**Activity**
Among the entries below, find the line with "invariant over each operation on", then quote it and each following line up to and including the line with "cases r' with", and nothing else.

Top of Available data

-- ==== Sys2Proof/Proofs/Scope.lean ====
section
/-! SUPPORT. The family `00_scope.md`: the two fields of the model's own (the parameters and the interrupt input) over a
step, and the step as the meaning of the fetched instruction. -/

namespace Sys2Proof.Machine

open Sys2Proof.Spec

/-! The parameters and the interrupt input -/

theorem trapEnter_keeps_cfg_irq {v : Vec} {ret : Addr} {s t : State} (h : trapEnter v ret s = .next t) :
    t.cfg = s.cfg ∧ t.irq = s.irq := by
  obtain ⟨target, -, rfl⟩ := trapEnter_next.mp h
  exact ⟨rfl, rfl⟩

/-- The interrupt input moves on at the boundary, in `State.sampled`, and never within an instruction. -/
theorem exec_keeps_cfg_irq {i : Instr} {s t : State} (h : exec i s = .next t) : t.cfg = s.cfg ∧ t.irq = s.irq := by
  rcases exec_next h with ⟨c, v, rfl⟩ | ⟨-, a, n, v, rfl⟩ | ⟨-, -, -, hjump⟩ | ⟨n, b, -, rfl⟩ | ⟨-, rfl⟩ | ⟨-, htrap⟩
  · simp
  · simp
  · rcases hjump with rfl | ⟨a, rfl⟩ <;> simp
  · split <;> simp
  · simp
  · exact trapEnter_keeps_cfg_irq htrap

/-! The step where no interrupt is taken -/

theorem takesInterrupt_eq_false_iff {s : State} : s.takesInterrupt = false ↔ NoInterrupt s := by
  simp only [State.takesInterrupt, State.srI, NoInterrupt, Bool.and_eq_false_iff]

theorem step_of_fetch {s : State} {i : Instr} (hint : s.takesInterrupt = false) (hfetch : fetch s = .next i) :
    step s = exec i s.sampled := by
  simp [step, hint, hfetch]

end Sys2Proof.Machine

namespace Sys2Proof.Proofs

open Sys2Proof.Machine

/-- Settles O9: trap entry and every instruction keep both fields of the sampled state the step hands them. -/
theorem stepKeepsConfiguration : Obligations.StepKeepsConfiguration := by
  intro s t h
  rcases step_next h with ⟨-, htrap⟩ | ⟨-, i, -, hexec⟩
  · simpa using trapEnter_keeps_cfg_irq htrap
  · simpa using exec_keeps_cfg_irq hexec

/-- Settles O43: its premises are, as `↔`s, an interrupt not taken and a fetch that answers `i`. -/
theorem stepRunsFetchedInstruction : Obligations.StepRunsFetchedInstruction := fun _ _ hint hfetch =>
  step_of_fetch (takesInterrupt_eq_false_iff.mpr hint) (fetch_next.mpr hfetch)

end Sys2Proof.Proofs
end

/-! SUPPORT. The family `10_state.md`: what a register reads after a write, which instructions write IR, SR and the pc, the
invariant over each operation on the state, and the simulation of states that differ in one bit of SR. -/

namespace Sys2Proof.Machine

open Sys2Proof.Spec

/-! Registers: a read after a write -/

theorem State.reg_setReg_ne (s : State) {r r' : Reg} (v : RegVal) (h : r ≠ r') : (s.setReg r v).reg r' = s.reg r' := by
  cases r' with
  | gpr k => exact State.setReg_gpr_ne s v h
  | _ => simp

theorem State.reg_setReg_same (s : State) (k : Fin 28) (v : RegVal) :
    (s.setReg (.gpr k) v).reg (.gpr k) = clip s.cfg v :=
  State.setReg_gpr_same s k v

theorem clip_of_q64 {c : Config} (h : c.hasQ64 = true) (v : RegVal) : clip c v = v := if_pos h

theorem toNat_clip_of_base {c : Config} (h : c.hasQ64 = false) (v : RegVal) : (clip c v).toNat = v.toNat % 2 ^ 32 := by
  rw [clip, if_neg (by simp [h]), BitVec.toNat_setWidth_of_le (by decide), BitVec.toNat_setWidth]

/-- The low half of an ALU instruction's 32-bit result is the same under every `Q0_UPPER` (R243). -/
theorem setWidth_fillUpper (m : Q0Upper) (old : RegVal) (r : BitVec 32) : (fillUpper m old r).setWidth 32 = r := by
  cases m with
  | zero => exact BitVec.setWidth_setWidth_of_le r (by decide)
  | sign =>
    refine BitVec.eq_of_getLsbD_eq fun j hj => ?_
    have hj64 : j < 64 := by omega
    simp only [fillUpper, BitVec.getLsbD_setWidth, BitVec.getLsbD_signExtend, hj, hj64, decide_true, Bool.true_and,
      if_true]
  | preserve => exact BitVec.setWidth_append_eq_right

/-- In the base architecture an ALU instruction leaves its 32-bit result in the register, zeros above. -/
theorem clip_aluResult_of_base {s : State} (h : s.cfg.hasQ64 = false) (f : (w : Nat) → BitVec w → BitVec w → BitVec w)
    (c a : Reg) (b : (w : Nat) → BitVec w) :
    clip s.cfg (aluResult f c a b s) = (f 32 ((s.reg a).setWidth 32) (b 32)).setWidth 64 := by
  simp [clip, aluResult, h, State.wide_of_base h, setWidth_fillUpper]

/-- A completed write of one register changes that register and the pc alone. -/
theorem sameBut_setReg_advance (s : State) (c : Reg) (v : RegVal) : SameBut s (s.setReg c v).advance c where
  gpr _ hc := State.setReg_gpr_ne s v hc
  ir := by simp
  sr := by simp
  mem := by simp
  cfg := by simp
  irq := by simp

theorem gives_of_exec {i : Instr} {s : State} {c : Reg} {v : RegVal} {n : Nat}
    (h : exec i s = .next (s.setReg c v).advance) (hn : (clip s.cfg v).toNat = n) : Gives i s c n := by
  refine ⟨_, h, by simp, sameBut_setReg_advance s c v, ?_⟩
  rintro k rfl
  rw [← hn]
  exact congrArg BitVec.toNat (State.setReg_gpr_same s k v)

/-- ADD in the base architecture (R172). -/
theorem gives_add_of_base {s : State} (h : s.cfg.hasQ64 = false) (c a b : Reg) :
    Gives (.add c a b) s c ((low s a + low s b) % 2 ^ 32) := by
  refine gives_of_exec (v := aluResult aluAdd c a (fun w => (s.reg b).setWidth w) s) rfl ?_
  rw [clip_aluResult_of_base h, BitVec.toNat_setWidth_of_le (by decide)]
  simp [aluAdd, low]

/-! What an instruction does to the pc, IR and SR -/

/-- The pc of a completed instruction that does not leave the sequence (R37). -/
theorem exec_pc_of_sequential {i : Instr} {s t : State} (hi : leavesSequence i = false) (h : exec i s = .next t) :
    t.pc = s.pc + 4 := by
  rcases exec_next h with
    ⟨c, v, rfl⟩ | ⟨-, a, n, v, rfl⟩ | ⟨hjump, -⟩ | ⟨n, b, -, rfl⟩ | ⟨rfl, -⟩ | ⟨rfl, -⟩
  · simp
  · simp
  · simp [hi] at hjump
  · split <;> simp
  · cases hi
  · cases hi

/-- No instruction but SYSCAL writes IR (R24). -/
theorem exec_ir {i : Instr} {s t : State} (h : exec i s = .next t) (hi : i ≠ .syscal) : t.ir = s.ir := by
  rcases exec_next h with
    ⟨c, v, rfl⟩ | ⟨-, a, n, v, rfl⟩ | ⟨-, -, -, hjump⟩ | ⟨n, b, -, rfl⟩ | ⟨-, rfl⟩ | ⟨hsyscal, -⟩
  · simp
  · simp
  · rcases hjump with rfl | ⟨a, rfl⟩ <;> simp
  · split <;> simp
  · simp
  · exact absurd hsyscal hi

theorem trapEnter_sr {v : Vec} {ret : Addr} {s t : State} (h : trapEnter v ret s = .next t) :
    t.sr = withStatusBit s.sr 0 true := by
  obtain ⟨target, -, rfl⟩ := trapEnter_next.mp h
  rfl

theorem getLsbD_withStatusBit_ne (sr : BitVec 4) {n m : Nat} (b : Bool) (h : m ≠ n) :
    (withStatusBit sr n b).getLsbD m = sr.getLsbD m := by
  rw [getLsbD_withStatusBit, if_neg fun hn => h hn.1]

/-- What a completed instruction can do to SR (R30, R34): SYSCAL sets K, URT clears it, SSB and CSB write I, P or Q in
kernel mode, and every other instruction leaves SR as it was. -/
theorem exec_sr {i : Instr} {s t : State} (h : exec i s = .next t) :
    (i = .syscal ∧ t.sr = withStatusBit s.sr 0 true) ∨
    (i = .urt ∧ t.sr = withStatusBit s.sr 0 false) ∨
    (i ≠ .syscal ∧ i ≠ .urt ∧ (t.sr = s.sr ∨
      ∃ n b, (i = .ssb n ∨ i = .csb n) ∧ s.srK = true ∧ 1 ≤ n.toNat ∧ t.sr = withStatusBit s.sr n.toNat b)) := by
  by_cases hsyscal : i = .syscal
  · subst hsyscal
    exact .inl ⟨rfl, trapEnter_sr h⟩
  by_cases hurt : i = .urt
  · subst hurt
    cases h
    exact .inr (.inl ⟨rfl, rfl⟩)
  refine .inr (.inr ⟨hsyscal, hurt, ?_⟩)
  rcases exec_next h with
    ⟨c, v, rfl⟩ | ⟨-, a, n, v, rfl⟩ | ⟨-, -, -, hjump⟩ | ⟨n, b, hi, rfl⟩ | ⟨hi, -⟩ | ⟨hi, -⟩
  · exact .inl (by simp)
  · exact .inl (by simp)
  · rcases hjump with rfl | ⟨a, rfl⟩ <;> exact .inl (by simp)
  · split
    · rename_i hif
      obtain ⟨hkernel, hone, -⟩ := hif
      exact .inr ⟨n, b, hi, hkernel, hone, rfl⟩
    · exact .inl rfl
  · exact absurd hi hurt
  · exact absurd hi hsyscal

/-- K after a completed instruction (R30). -/
theorem exec_srK {i : Instr} {s t : State} (h : exec i s = .next t) :
    t.sr.getLsbD 0 = if i = .syscal then true else if i = .urt then false else s.sr.getLsbD 0 := by
  rcases exec_sr h with ⟨rfl, hsr⟩ | ⟨rfl, hsr⟩ | ⟨hsyscal, hurt, hsr | ⟨n, b, -, -, hone, hsr⟩⟩
  · rw [hsr, getLsbD_withStatusBit]
    simp
  · rw [hsr, getLsbD_withStatusBit]
    simp
  · simp [hsyscal, hurt, hsr]
  · rw [hsr, getLsbD_withStatusBit_ne _ _ (by omega), if_neg hsyscal, if_neg hurt]

/-- I, P and Q change only in kernel mode, by the SSB or CSB that names the bit (R34). -/
theorem exec_changes_statusBit {i : Instr} {s t : State} {n : Nat} (h : exec i s = .next t) (hn : n ≠ 0)
    (hbit : t.sr.getLsbD n ≠ s.sr.getLsbD n) :
    s.srK = true ∧ ∃ m : BitVec 5, m.toNat = n ∧ (i = .ssb m ∨ i = .csb m) := by
  rcases exec_sr h with ⟨-, hsr⟩ | ⟨-, hsr⟩ | ⟨-, -, hsr | ⟨m, b, hi, hkernel, -, hsr⟩⟩
  · exact absurd (hsr ▸ getLsbD_withStatusBit_ne _ _ hn) hbit
  · exact absurd (hsr ▸ getLsbD_withStatusBit_ne _ _ hn) hbit
  · exact absurd (hsr ▸ rfl) hbit
  · refine ⟨hkernel, m, ?_, hi⟩
    refine Decidable.byContradiction fun hm => hbit ?_
    rw [hsr, getLsbD_withStatusBit_ne _ _ (Ne.symm hm)]

/-- In user mode no instruction but SYSCAL and URT writes SR (R213). -/
theorem exec_sr_of_user {i : Instr} {s t : State} (huser : s.srK = false) (h : exec i s = .next t) (hsyscal : i ≠ .syscal)
    (hurt : i ≠ .urt) : t.sr = s.sr := by
  rcases exec_sr h with ⟨hi, -⟩ | ⟨hi, -⟩ | ⟨-, -, hsr | ⟨m, b, -, hkernel, -⟩⟩
  · exact absurd hi hsyscal
  · exact absurd hi hurt
  · exact hsr
  · cases huser.symm.trans hkernel

/-! The invariant over each operation -/

theorem two_le_jumpIgnoredBits {c : Config} (h : c.wf = true) : 2 ≤ c.jumpIgnoredBits := by
  simp only [Config.wf, Bool.and_eq_true, decide_eq_true_eq] at h
  obtain ⟨⟨⟨hjump, -⟩, -⟩, -⟩ := h
  exact hjump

Bottom of Available data

**Result of this task**
invariant over each operation on the state, and the simulation of states that differ in one bit of SR. -/

namespace Sys2Proof.Machine

open Sys2Proof.Spec

/-! Registers: a read after a write -/

theorem State.reg_setReg_ne (s : State) {r r' : Reg} (v : RegVal) (h : r ≠ r') : (s.setReg r v).reg r' = s.reg r' := by
  cases r' with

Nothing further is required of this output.